Another thing you could try is (left) join the 125,000 file by the three columns and rename the column with the new value and use a CASE when. So again the main task would be done in the server.

That is always a good idea I would say.

Next thing to explore would be oracle connection settings. If there are limitations, timeout etc that might hinder the operation.

summer_le · February 13, 2022, 11:39am

Hi @mlauber71 this is a table sample of what is in the ‘Column Filter’ node: (where there is 125k lines to be updated)

And this is my workflow part where I am trying to update the Oracle database with:

Capture12

The columns I have in green are the 3 WHERE columns I am using in the ‘DB Update’ node. And the column in yellow is what I am trying to update into the Oracle database (which has the 800k records).
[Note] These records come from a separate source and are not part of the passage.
/-- Deliver a program trap after the discard or commit: to TVEC, or to the runtime when TVEC = 0 or the handler runs
(09 R224, R225). TEPC is given. -/
def State.deliver (s : State) (cause elem : Nat) (tepc info : Word) : Except Fault State :=
  let h := s.hart
  if h.hcr.tvec = 0 ∨ h.inHandler then
    State.sysFault s
      { lhid := h.id.lhid, ctxid := h.id.ctx, detail := 0, kind := 0, space := 0, cause := cause, addr := 0, info := info,
        elem := elem }
  else
    .ok { s with hart :=
      ({ h with inHandler := true, pc := h.hcr.tvec,
                hcr := { h.hcr with tcause := BitVec.ofNat 8 cause, tepc := tepc, tinfo := info,
                                    telem := BitVec.ofNat 13 elem } }).openStrip }

/-- A program trap that discards the strip (09 R225); it ends a serial mark (15 R345) and sets HSTAT.preempt to 0
(01 R31). -/
def State.programTrap (s : State) (cause elem : Nat) (info : Word) : Except Fault State :=
  let t := s.discardHere
  State.deliver { t with hart := { t.hart with serial := false, hcr := { t.hart.hcr with preempt := 0 } } } cause elem s.hart.opened info

/-- Set flt of stream registers, in the checkpoint too: it stands after the discard (09 R206). -/
def Regs.setFlt (x : Regs) (qs : List QIdx) : Regs :=
  qs.foldl (fun r q => r.setQ q { r.q[q] with flt := true }) x

/-- Reserve the first free slot of a link for a hart or a node. -/
def LinkState.reserve (l : LinkState) (owner : Option HartId) : LinkState :=
  match minBy (·.no) (l.slots.filter fun x => x.st == .free) with
  | none => l
  | some y =>
    { l with next := l.next + 1
             slots := l.slots.map fun x => if x.no = y.no then { x with st := .reserved, owner := owner, seq := l.next } else x }

/-- The slots of a link that a hart has reserved. -/
def LinkState.owned (l : LinkState) (i : HartId) : Nat := (l.slots.filter fun x => x.st == .reserved && x.owner == some i).length

/-- Reserve slots for a hart until it owns n. -/
def LinkState.reserveTo (l : LinkState) (i : HartId) (n : Nat) : Nat → LinkState
  | 0 => l
  | k + 1 => if n ≤ (l.reserveTo i n k).owned i then l.reserveTo i n k else (l.reserveTo i n k).reserve (some i)

/-- A translation of Spire p misses and waits in the table of its die: it joins an outstanding miss of its page; with the table
full it waits at its Spire (11 R269). -/
def State.addMiss (s : State) (p ctx : Nat) (host : Bool) (va : Nat) : State :=
  let d := p / 64
  let same := fun (m : Miss) => m.die == d && m.ctx == ctx && m.host == host && m.page == va / 4096
  if s.misses.any same then
    { s with misses := s.misses.map fun m => if same m && !m.spires.contains p then { m with spires := m.spires ++ [p] } else m }
  else if (s.misses.filter fun m => m.die == d).length < Config.missTable then
    { s with misses := s.misses ++ [⟨d, ctx, host, va / 4096, [p]⟩] }
  else s

/-- Start what a waiting instruction asks for. -/
def State.request (s : State) (r : Req) : State :=
  match r with
  | .nothing => s
  | .restore p page ctx lsid =>
    let key := p * 64 + page
    let old := (s.frames.find? fun f => f.key == key).getD ⟨key, 0, 0, false, false, false, false, false, none⟩
    if old.restore.isSome then s
    else { s with frames := { old with restore := some (ctx, lsid) } :: s.frames.filter fun f => !(f.key == key) }
  | .snoop line => s.snoop line
  | .present x => { s with deferred := if s.deferred.contains x then s.deferred else s.deferred ++ [x] }
  | .park => { s with hart := { s.hart with parked := true } }
  | .miss p ctx host va => s.addMiss p ctx host va
  | .out q c link n =>
    State.updFabric { s with hart := { s.hart with waitQ := some q } } c fun f =>
      { f with links := f.links.map fun l => if l.link = link then l.reserveTo s.hart.id n n else l }
  | .slot q c link =>
    State.updFabric { s with hart := { s.hart with waitQ := some q } } c fun f =>
      { f with waiting := if f.waiting.contains (s.hart.id, link) then f.waiting else f.waiting ++ [(s.hart.id, link)] }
That particular column has other values in it at the moment that are incorrect for those 125k records which is what I am trying to update.

That workflow of mine is taking a really long time and most of the time errors out because it takes so long that the connection is lost.

I am trying to find a better way to update it that doesn’t constantly encounter connection lost. could it be because I am using 3 different columns in my WHERE condition of the DB update node?

Because I have a similar thing I was doing before but it was able to update instantly and it was using only one unique ID.

bruno29a · February 13, 2022, 6:29pm

Hi @summer_le , are these 3 columns indexed? The Branch_ID has weird numbers as ID of Branch.

And are all the Schedule_Update values to be updated to 23?

summer_le · February 13, 2022, 10:21pm

@bruno29a Yes I they are indexed and the Branch_ID was just sample data but they simply contain numerics. And yes, that is right, the Schedule_Update values are to be updated with 23.

summer_le · February 14, 2022, 12:42am

@bruno29a @mlauber71 hi both, thank you so much for helping me. You gave me a lot of new knowledge that I didn’t have before.

There is no explanation why the performance is so slow so in the end I did a combo of bits of both your suggestion where I manipulated my data, then read in the original table, joined on the data and used a rule engine to perform the action of replacing the final column with my manipulated data and then wrote the whole thing back into the original table, using the DB SQL Executor to truncate the original table. It works much faster than trying to update records based on WHERE SQL

Thank you both and I hope we have a chance to chat again in the future (esp since I am new to Knime and will most lilely be asking a million more things)

bruno29a · February 14, 2022, 3:23am

Hi @summer_le , if truncate is an option, then it’s OK. The INSERT is always much faster since there is no WHERE conditions compared to the UPDATE one.

This was a great alternative

summer_le · February 14, 2022, 12:32pm

Thank you @bruno29a and also thanks to you, I know about chunk loops and will definitely find a use for it. Have a wonderful week!

mlauber71 · February 14, 2022, 6:17pm

@summer_le I create an example how to UPDATE data within the database. In this case a H2 Db. The exact syntax might differ if you use it on another Db system.

In this case in oder for the UPDATE … SET syntax to work a VIEW is being created that would do a LEFT JOIN between the old and the new data (of course you could just use that also).